Posted On : 2013-01-22 21:31:22( TIMEZONE : IST )

HUL - 3QFY2013 Result Review - Angel Broking

HUL (CMP: Rs.482 / TP: - / Upside: -)

HUL has delivered a disappointing set of numbers for 3QFY2013. 5% underlying volume growth for domestic consumer business is the lowest in the last three years. Net sales rose by 10.3% yoy to Rs.6,434cr. While the low margin Soaps and Detergents division posted a 20% sales growth, the Personal Products division disappointed with a modest 13% sales growth. OPM fell by 122bp yoy to 13.5%, due to higher input costs and Rs.132cr of higher advertisement and promotion expenses (up 100bp yoy). The bottom-line rose by 15.6% yoy to Rs.871cr, aided largely by the 85.5% increase in other income to Rs.355cr.

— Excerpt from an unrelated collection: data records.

-- ==== Sys2Proof/Laws/Commands.lean ====
section
/-! SUPPORT. What the checks of a command decide, what each shared part of the commands leaves in memory,
and that every command answers a next state. -/

namespace Sys2Proof.Machine

/-! ### Checks -/

/-- The image is valid: both sides are in 1..4096 (10_state R28, R29). -/
theorem State.imageInvalid_eq_false {s : State} : s.imageInvalid = false ↔
    (1 ≤ s.imgW.toNat ∧ s.imgW.toNat ≤ 4096) ∧ (1 ≤ s.imgH.toNat ∧ s.imgH.toNat ≤ 4096) := by
  simp only [State.imageInvalid, Bool.not_eq_false', Bool.and_eq_true, decide_eq_true_eq, and_assoc]
  rfl

theorem State.imageInvalid_eq_true {s : State} : s.imageInvalid = true ↔
    ¬ ((1 ≤ s.imgW.toNat ∧ s.imgW.toNat ≤ 4096) ∧ (1 ≤ s.imgH.toNat ∧ s.imgH.toNat ≤ 4096)) := by
  rw [← State.imageInvalid_eq_false, Bool.not_eq_false]

/-- A checked command ends with the first failing check or with its statements; in the second case no check
failed. -/
theorem runChecked_cases (s : State) (checks : List (Bool × Code)) (f : State → State) :
    (∃ c ∈ checks, c.1 = true ∧ firstFailing checks = some c.2 ∧
      runChecked s checks f = .next (s.raise c.2)) ∨
    ((∀ c ∈ checks, c.1 = false) ∧ runChecked s checks f = .next (f s)) := by
  induction checks with
  | nil => exact .inr ⟨fun _ h => absurd h List.not_mem_nil, rfl⟩
  | cons c cs ih =>
    obtain ⟨b, e⟩ := c
    cases b with
    | true => exact .inl ⟨(true, e), List.mem_cons_self, rfl, rfl, rfl⟩
    | false =>
      rcases ih with ⟨d, hd, h1, h2, h3⟩ | ⟨h1, h2⟩
      · exact .inl ⟨d, List.mem_cons_of_mem _ hd, h1, h2, h3⟩
      · refine .inr ⟨fun d hd => ?_, h2⟩
        rcases List.mem_cons.mp hd with rfl | hd
        · rfl
        · exact h1 d hd

/-- A checked command whose checks all pass runs its statements. -/
theorem runChecked_of_pass {s : State} {checks : List (Bool × Code)} {f : State → State}
    (h : ∀ c ∈ checks, c.1 = false) : runChecked s checks f = .next (f s) := by
  rcases runChecked_cases s checks f with ⟨c, hc, h1, -⟩ | ⟨-, h2⟩
  · rw [h c hc] at h1; cases h1
  · exact h2

/-! ### Each command where its checks pass -/

theorem exec_margin {s : State} (bit : Bool) (h : s.strength.toNat ≠ 0) :
    exec (.margin bit) s = .next (s.storeBlk (margin s.blk bit s.strengthP)).succeed := by
  unfold exec execMargin
  exact runChecked_of_pass (by simpa using h)

theorem exec_ldluma {s : State} (rot : Rotation) (hi : s.imageInvalid = false)
    (hx : s.blkPos.x0.toNat + 8 ≤ s.imgW.toNat) (hy : s.blkPos.y0.toNat + 8 ≤ s.imgH.toNat) :
    exec (.ldluma rot) s
      = .next (s.storeBlk (loadBlock s.rgbAt s.blkPos.x0.toNat s.blkPos.y0.toNat rot)).succeed := by
  have hb : s.blkPosBad = false := by
    simp only [State.blkPosBad, Bool.or_eq_false_iff, decide_eq_false_iff_not]
    unfold State.width State.height
    omega
  unfold exec execLdluma
  exact runChecked_of_pass (by simp [hi, hb])

theorem exec_hype {s : State} (rot : Rotation) (ox oy : Nat) (stride : Stride)
    (hi : s.imageInvalid = false) : exec (.hype rot ox oy stride) s
      = .next (s.measure { rot := rot, ox := ox, oy := oy } stride.pixels).succeed := by
  unfold exec execHype
  exact runChecked_of_pass (by simp [hi])

theorem exec_search {s : State} (hi : s.imageInvalid = false) :
    exec .search s = .next ((s.recordWinner s.winner).finishSearch s.winner.energy) := by
  unfold exec execSearch
  exact runChecked_of_pass (by simp [hi])

theorem exec_vote {s : State} (rot : Rotation) (ox oy : Nat) (hi : s.imageInvalid = false)
    (hq : s.sqw.toNat ≤ 64) : exec (.vote rot ox oy) s
      = .next (s.fullDecode { rot := rot, ox := ox, oy := oy }).succeed := by
  have hb : s.sqwBad = false := decide_eq_false (Nat.not_lt.mpr hq)
  unfold exec execVote
  exact runChecked_of_pass (by simp [hi, hb])

theorem exec_decode {s : State} (hi : s.imageInvalid = false) (hq : s.sqw.toNat ≤ 64) :
    exec .decode s = .next
      (((s.recordWinner s.winner).fullDecode s.winner.hyp).finishSearch s.winner.energy) := by
  have hb : s.sqwBad = false := decide_eq_false (Nat.not_lt.mpr hq)
  unfold exec execDecode
  exact runChecked_of_pass (by simp [hi, hb])

theorem exec_embed {s : State} (hi : s.imageInvalid = false) (hl : 1 ≤ s.payloadLen.toNat)
    (hb : s.embedParamsBad = false) :
    exec .embed s
      = .next (s.embedImage.setBlocks (s.width / 8 * (s.height / 8))).succeed := by
  have h0 : ¬ s.payloadLen.toNat = 0 := by omega
  unfold exec execEmbed
  exact runChecked_of_pass (by simp [hi, hb, h0])

theorem exec_ser {s : State} (h : s.textLen.toNat ≤ 511) :
    exec .ser s = .next ((s.storePbits (8 * (s.textLen.toNat + 1)) s.serBit).setPayloadLen
      (8 * (s.textLen.toNat + 1))).succeed := by
  have hb : decide (Config.maxText < s.textLen.toNat) = false := decide_eq_false (Nat.not_lt.mpr h)
  unfold exec execSer
  exact runChecked_of_pass (by simp [hb])

theorem exec_deser {s : State} (h : s.payloadLen.toNat ≤ 4096) :
    exec .deser s = .next ((s.storeText ((List.range s.deserCount).map s.deserByte)).setByteCount
      s.deserCount).succeed := by
  have hb : decide (Config.payloadCap < s.payloadLen.toNat) = false :=
    decide_eq_false (Nat.not_lt.mpr h)
  unfold exec execDeser
  exact runChecked_of_pass (by simp [hb])

/-! ### Blocks -/

/-- The bytes of a binary64 value are those it was read from. -/
theorem toLittle_f64At (s : State) (off : Nat) :
    toLittle 8 (s.f64At off).toNat = s.bytesAt off 8 := by
  have key : ∀ bs : List Byte, toLittle bs.length (ofLittle bs) = bs := by
    intro bs
    induction bs with
    | nil => rfl
    | cons b bs ih =>
      have h1 : (b.toNat + 256 * ofLittle bs) / 256 = ofLittle bs := by have := b.isLt; omega
      simp only [List.length_cons, toLittle, ofLittle, h1, ih]
      congr 1
      apply BitVec.eq_of_toNat_eq
      have := b.isLt
      simp; omega
  have hlt : ∀ bs : List Byte, ofLittle bs < 256 ^ bs.length := by
    intro bs
    induction bs with
    | nil => simp [ofLittle]
    | cons b bs ih =>
      have := b.isLt
      simp only [ofLittle, List.length_cons, Nat.pow_succ]
      omega
  have h := hlt (s.bytesAt off 8)
  rw [State.bytesAt_length] at h
  have h2 : (s.f64At off).toNat = ofLittle (s.bytesAt off 8) := by
    rw [State.f64At, BitVec.toNat_ofNat]
    exact Nat.mod_eq_of_lt h
  have h3 := key (s.bytesAt off 8)
  rw [State.bytesAt_length] at h3
  rw [h2, h3]

/-- A byte of an entry that a stored array leaves equal to what was there keeps its value. -/
theorem State.byteAt_store_f64Bytes_same {s : State} {off : Nat} {xs : List F64} {k i : Nat}
    (hk : k < xs.length) (hi : i < 8) (h : xs[k] = s.f64At (off + 8 * k)) :
    (s.store off (f64Bytes xs)).byteAt (off + 8 * k + i) = s.byteAt (off + 8 * k + i) := by
  have h1 := State.bytesAt_store_f64Bytes (s := s) (off := off) hk
  rw [h, toLittle_f64At] at h1
  have h2 := congrArg (fun l => l.getD i 0#8) h1
  simpa [State.bytesAt, hi] using h2

theorem State.byteAt_storeBlk_of_outside {s : State} {xs : List F64} {a : Nat} (hl : xs.length = 64)
    (h : a < 0x1000 ∨ 0x1200 ≤ a) : (s.storeBlk xs).byteAt a = s.byteAt a :=
  State.byteAt_store_of_outside (by simp [hl, Config.blkBase]; omega)

theorem entry_blk (s : State) {k : Nat} (h : k < 64) : entry s.blk k = s.f64At (0x1000 + 8 * k) := by
  rw [entry_of_lt (by simpa using h)]
  simp [State.blk, Config.blkBase]

theorem State.f64At_storeBlk {s : State} {xs : List F64} {k : Nat} (hl : xs.length = 64) (h : k < 64) :
    (s.storeBlk xs).f64At (0x1000 + 8 * k) = entry xs k := by
  rw [entry_of_lt (by omega)]
  exact State.f64At_store_f64Bytes (by omega)

theorem entry_set {c : List F64} {k : Nat} (v : F64) (j : Nat) (h : k < c.length) :
    entry (c.set k v) j = if j = k then v else entry c j := by
  unfold entry
  by_cases h' : j = k
  · subst h'; simp [h]
  · rw [if_neg h']; simp [List.getD_eq_getElem?_getD, List.getElem?_set_ne (Ne.symm h')]

/-! ### Payload and votes -/

theorem State.byteAt_storePbits_of_outside {s : State} {n : Nat} {bits : Nat → Bool} {a : Nat}
    (h : a < 0x2000 ∨ 0x2000 + (n + 7) / 8 ≤ a) : (s.storePbits n bits).byteAt a = s.byteAt a :=
  State.byteAt_store_of_outside (by simp [Config.payloadBase]; omega)

@[simp] theorem castVote_length (px : Nat → Nat → Rgb) (w h sqw : Nat) (hyp : Hyp) (vs : List F64)
    (b : Nat × Nat) : (castVote px w h sqw hyp vs b).length = vs.length := by
  simp [castVote]

@[simp] theorem voteSums_length (px : Nat → Nat → Rgb) (w h sqw : Nat) (hyp : Hyp) :
    (voteSums px w h sqw hyp).length = 4096 := by
  unfold voteSums
  generalize raster _ _ = bs
  suffices key : ∀ vs : List F64,
      (bs.foldl (castVote px w h sqw hyp) vs).length = vs.length from (key _).trans List.length_replicate
  induction bs with
  | nil => exact fun _ => rfl
  | cons b bs ih => exact fun vs => (ih _).trans (castVote_length px w h sqw hyp vs b)

theorem State.byteAt_storeVotes_of_outside {s : State} {vs : List F64} {a : Nat}
    (hl : vs.length = 4096) (h : a < 0x4000 ∨ 0xC000 ≤ a) : (s.storeVotes vs).byteAt a = s.byteAt a :=
  State.byteAt_store_of_outside (by simp [hl, Config.voteBase]; omega)

/-- N is at most 4096 where SQW is legal (43_vote R164). -/
theorem decodedBits_le {sqw : Nat} (h : sqw ≤ 64) : decodedBits sqw ≤ 4096 := by
  unfold decodedBits
  split
  · exact Nat.le_refl _
  · exact Nat.mul_le_mul h h

/-- The full-decode stage changes no byte outside V and the payload. -/
theorem State.byteAt_fullDecode_of_outside {s : State} {hyp : Hyp} {a : Nat}
    (h1 : ¬ (0x4000 ≤ a ∧ a < 0xC000))
    (h2 : ¬ (0x2000 ≤ a ∧ a < 0x2000 + (decodedBits s.sqw.toNat + 7) / 8)) :
    (s.fullDecode hyp).byteAt a = s.byteAt a := by
  have h := State.byteAt_storePbits_of_outside
    (s := s.storeVotes (voteSums s.rgbAt s.width s.height s.sqw.toNat hyp))
    (n := decodedBits s.sqw.toNat)
    (bits := fun k => flt 0#64 (entry (voteSums s.rgbAt s.width s.height s.sqw.toNat hyp) k))
    (a := a) (by omega)
  exact Eq.trans h (State.byteAt_storeVotes_of_outside (voteSums_length _ _ _ _ _) (by omega))

/-- The full-decode stage changes memory, PAYLOAD_LEN and BLOCKS and nothing else (43_vote R165). -/
theorem State.fullDecode_eq (s : State) (hyp : Hyp) : ∃ m p b,
    s.fullDecode hyp = { s with mem := m, payloadLen := p, blocks := b } := ⟨_, _, _, rfl⟩

/-- V[k] after the full-decode stage (43_vote R163). -/
theorem State.vote_fullDecode {s : State} (hyp : Hyp) {k : Nat} (hq : s.sqw.toNat ≤ 64) (hk : k < 4096) :
    (s.fullDecode hyp).vote k
      = entry (voteSums s.rgbAt s.width s.height s.sqw.toNat hyp) k := by
  have hl := voteSums_length s.rgbAt s.width s.height s.sqw.toNat hyp
  have hn : (s.storeVotes (voteSums s.rgbAt s.width s.height s.sqw.toNat hyp)).sqw = s.sqw := rfl
  have hN := decodedBits_le hq
  unfold State.fullDecode
  dsimp only
  rw [State.setBlocks_vote, State.setPayloadLen_vote, State.threshold, hn]
  unfold State.vote State.storePbits
  rw [State.f64At_store_of_outside (by right; simp [Config.payloadBase, Config.voteBase]; omega),
    entry_of_lt (by omega)]
  exact State.vote_storeVotes (by omega)

/-- PBIT(i) after the full-decode stage (43_vote R164, R165). -/
theorem State.pbit_fullDecode {s : State} (hyp : Hyp) {i : Nat} (hi : i < 4096) :
    (s.fullDecode hyp).pbit i = if i < decodedBits s.sqw.toNat
      then flt 0#64 (entry (voteSums s.rgbAt s.width s.height s.sqw.toNat hyp) i) else s.pbit i := by
  have hl := voteSums_length s.rgbAt s.width s.height s.sqw.toNat hyp
  have hn : (s.storeVotes (voteSums s.rgbAt s.width s.height s.sqw.toNat hyp)).sqw = s.sqw := rfl
  unfold State.fullDecode
  dsimp only
  rw [State.setBlocks_pbit, State.setPayloadLen_pbit, State.threshold, hn, State.pbit_storePbits]
  split
  · rfl
  · unfold State.pbit
    rw [State.byteAt_storeVotes_of_outside hl (by left; unfold Config.payloadBase; omega)]

/-! ### The embedding -/

theorem foldl_inv {α β : Type} (P : β → Prop) (f : β → α → β) (xs : List α) (b : β) (hb : P b)
    (h : ∀ b, P b → ∀ x ∈ xs, P (f b x)) : P (xs.foldl f b) := by
  induction xs generalizing b with
  | nil => exact hb
  | cons x xs ih =>
    exact ih _ (h b hb x List.mem_cons_self) fun b hb y hy => h b hb y (List.mem_cons_of_mem _ hy)

theorem mem_raster {w h x y : Nat} : (x, y) ∈ raster w h ↔ x < w ∧ y < h := by
  simp [raster, and_comm]

/-- The embedding changes memory and nothing else. -/
theorem State.embedBlock_eq (s : State) (bx by' : Nat) :
    s.embedBlock bx by' = { s with mem := (s.embedBlock bx by').mem } := by
  unfold State.embedBlock
  exact foldl_inv (fun t : State => t = { s with mem := t.mem }) _ _ s rfl
    fun t ht i _ => by rw [ht]; rfl

theorem State.embedImage_eq (s : State) : s.embedImage = { s with mem := s.embedImage.mem } := by
  unfold State.embedImage
  exact foldl_inv (fun t : State => t = { s with mem := t.mem }) _ _ s rfl
    fun t ht b _ => by rw [State.embedBlock_eq t, ht]

end Sys2Proof.Machine
end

The Board of Directors of the company has approved an incremental royalty payment of 1.75% of turnover payable to the parent group Unilever. Currently the company pays 1.4% of turnover as royalty, which will be increased to 3.15% based on a new agreement which would be effective from February 1, 2013.The royalty would be increased in a phased manner from February 2013 till March 31, 2018. For the period February 1, 2013 to March 31, 2014 the additional impact would be 0.5% of turnover. We expect the increase in royalty to have an impact of Rs.0.5/share on FY2014E EPS. We maintain our Neutral view on the stock.